▶ **TASK GOAL**
Look for the line containing "let st := if" in the records below. Then output it and all the lines that follow, exactly and without any others.

------------------------------------

-- ==== Sys2Proof/Machine/Upd.lean ====
section
/-! DEFINITION. Field update: staging, classes, arming, proving, the switch point, trial, confirmation and fallback (16_field_update.md). -/

namespace Sys2Proof.Machine

/-! ### The record and the results -/

/-- The UPDATE record changes and its commit is queued (R442, R470). -/
def saveRecord (r : UpdateRec) (s : State) : State :=
  nvsQueue { rank := 3, area := 0x03, payload := some (.update r), length := 64 } { s with upd.record := r }

/-- A record is in the store with no newer commit waiting. -/
def recordSaved (s : State) (r : UpdateRec) : Bool := s.nvs.queue.all (fun j => j.area != 0x03) && nvsNewest s 0x03 == some (.update r)

def updResult (result detail : Nat) (s : State) : State := { s with upd.result := result, upd.detail := detail }

/-- A bit of a two-slot mask, set or cleared. -/
def slotBit (m slot : Nat) (b : Bool) : Nat := if b then m ||| 2 ^ slot else (if m.testBit slot then m - 2 ^ slot else m)

/-- The record of an update that ended: state IDLE, nothing armed. -/
def idleRec (r : UpdateRec) : UpdateRec := { r with state := 0, mode := 0 }

/-! ### Staging (R433–R439) -/

def setItem (t : FlashSet) (k i : Nat) : Option FlashItem := t.items.find? (fun x => x.kind == k && x.index == i)

/-- The installed item that a part names. -/
def partBase (inst : Option FlashSet) (p : PkgPart) : Option FlashItem := inst.bind (fun t => setItem t p.kind p.index)

/-- The bytes a part builds (R433, R434): the installed item for KEEP, the part's data for FULL, what its delta makes of the installed item for DELTA. -/
def partBuilt (inst : Option FlashSet) (p : PkgPart) : Option (List Byte) :=
  let base := (partBase inst p).map (fun i => itemBytes i.body)
  match p.mode with
  | 0 => base
  | 1 => some p.data
  | _ => base.bind (fun b => applyDelta b (p.data.length + 1) p.data)

/-- First failing check of building a part: 4 BASE, 5 DELTA, 6 RESULT_CRC (R434, R436). -/
def partCheck (inst : Option FlashSet) (p : PkgPart) : Nat :=
  match partBase inst p, partBuilt inst p with
  | none, none => 4
  | some i, none => if crc32c (itemBytes i.body) = p.baseCrc then 5 else 4
  | b, some l =>
    if p.mode = 2 ∧ (b.map (fun i => crc32c (itemBytes i.body))) ≠ some p.baseCrc then 4
    else if l.length ≠ p.length then 5
    else if crc32c l ≠ p.crc then 6 else 0

/-- The items of the new set one behind the other from the first 4 KiB on (R406; log 145), each with RESULT_CRC in its entry (R436 step 5). -/
def placeParts (inst : Option FlashSet) : Nat → List PkgPart → List FlashItem
  | _, [] => []
  | o, p :: r =>
    let view := if p.mode = 0 then (partBase inst p).map (·.body) else p.view
    { kind := p.kind, index := p.index, offset := o, length := p.length, crc := p.crc, reads := p.reads, body := readItem view ((partBuilt inst p).getD []) }
      :: placeParts inst (o + (p.length + 4095) / 4096 * 4096) r

/-- The new set as its directory has it. -/
def stagedSet (inst : Option FlashSet) (seq : Nat) (p : Package) : FlashSet :=
  let t : FlashSet := { seq := seq, items := placeParts inst 4096 p.parts }
  { t with crc := crc32c (dirBytes t) }

/-- Bytes of flash that the directory and the results take. -/
def packageSpan (p : Package) : Nat := 4096 + sumList (p.parts.map (fun x => (x.length + 4095) / 4096 * 4096))

/-- The header, entry and length rules of R433, and the two CRCs. -/
def packageForm (p : Package) : Bool :=
  p.magic == 0x5055584B && p.fmt == 1 && p.length == p.arrived && p.entriesCrc == crc32c (p.parts.flatMap partEntryBytes) && p.hdrCrc == crc32c (pkgHeadBytes p)
    && decide (p.maxDefer ≤ 10080)
    && p.parts.all (fun x => decide (x.mode ≤ 2 ∧ x.offset + x.data.length ≤ p.length) && (x.mode != 0 || x.data == []) && (x.mode == 2 || x.baseCrc == 0#32))

/-- Steps 1–3 of R436, for the inactive slot `slot`; while LPDDR5X is untrained a package has at most 16 MiB. -/
def packageCheck (s : State) (slot : Nat) (p : Package) : Nat :=
  let keys := p.parts.map (fun x => (x.kind, x.index))
  if ¬ p.sourceOk ∨ (¬ dramTrained s ∧ 16777216 < p.arrived) then 0x0F
  else if ¬ packageForm p then 1
  else if p.hwtype ≠ 0x4238584B then 2
  else if 2 ≤ p.bind ∨ (p.bind = 1 ∧ p.unit ≠ Config.unitId % 2 ^ 64) ∨ (p.bind = 0 ∧ p.unit ≠ 0) then 3
  else if ¬ setValid keys ∨ Config.flashSize slot < packageSpan p ∨ 4294967296 < packageSpan p then 7 else 0

/-- The new set's SEC image and FW_SVN are those in force. -/
def sameSec (s : State) (t : FlashSet) : Bool :=
  setFw t 0 == s.sec.set.bind (fun u => setFw u 0) && (setFw t 0).map (·.svn) == some (fwSvnOf s)

/-- Class of a staged set (R439): 0 LIVE, 1 RESET, 2 STANDBY. -/
def classOf (s : State) (t : FlashSet) : Nat :=
  let live : Bool := match setBits t, s.cfg.running with | some n, some o => liveApplicable o n | _, _ => false
  if !live then 2 else if sameSec s t then 0 else 1

/-- A staging that is refused; the directory is erased only from step 4 on, so an earlier staged set outlives a refusal in steps 1–3. -/
def stagingRefused (code detail : Nat) (erased : Bool) (s : State) : State :=
  let s := if erased then { s with upd.staged := none } else s
  let st := if s.upd.staged.isSome then 2 else 0
  raise uUPD 0 .corrected { w1 := some (w32 code) } (saveRecord { s.upd.record with state := st } (updResult code detail { s with upd.staging := false }))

------------------------------------

▶ **WRITTEN REPLY**
  let st := if s.upd.staged.isSome then 2 else 0
  raise uUPD 0 .corrected { w1 := some (w32 code) } (saveRecord { s.upd.record with state := st } (updResult code detail { s with upd.staging := false }))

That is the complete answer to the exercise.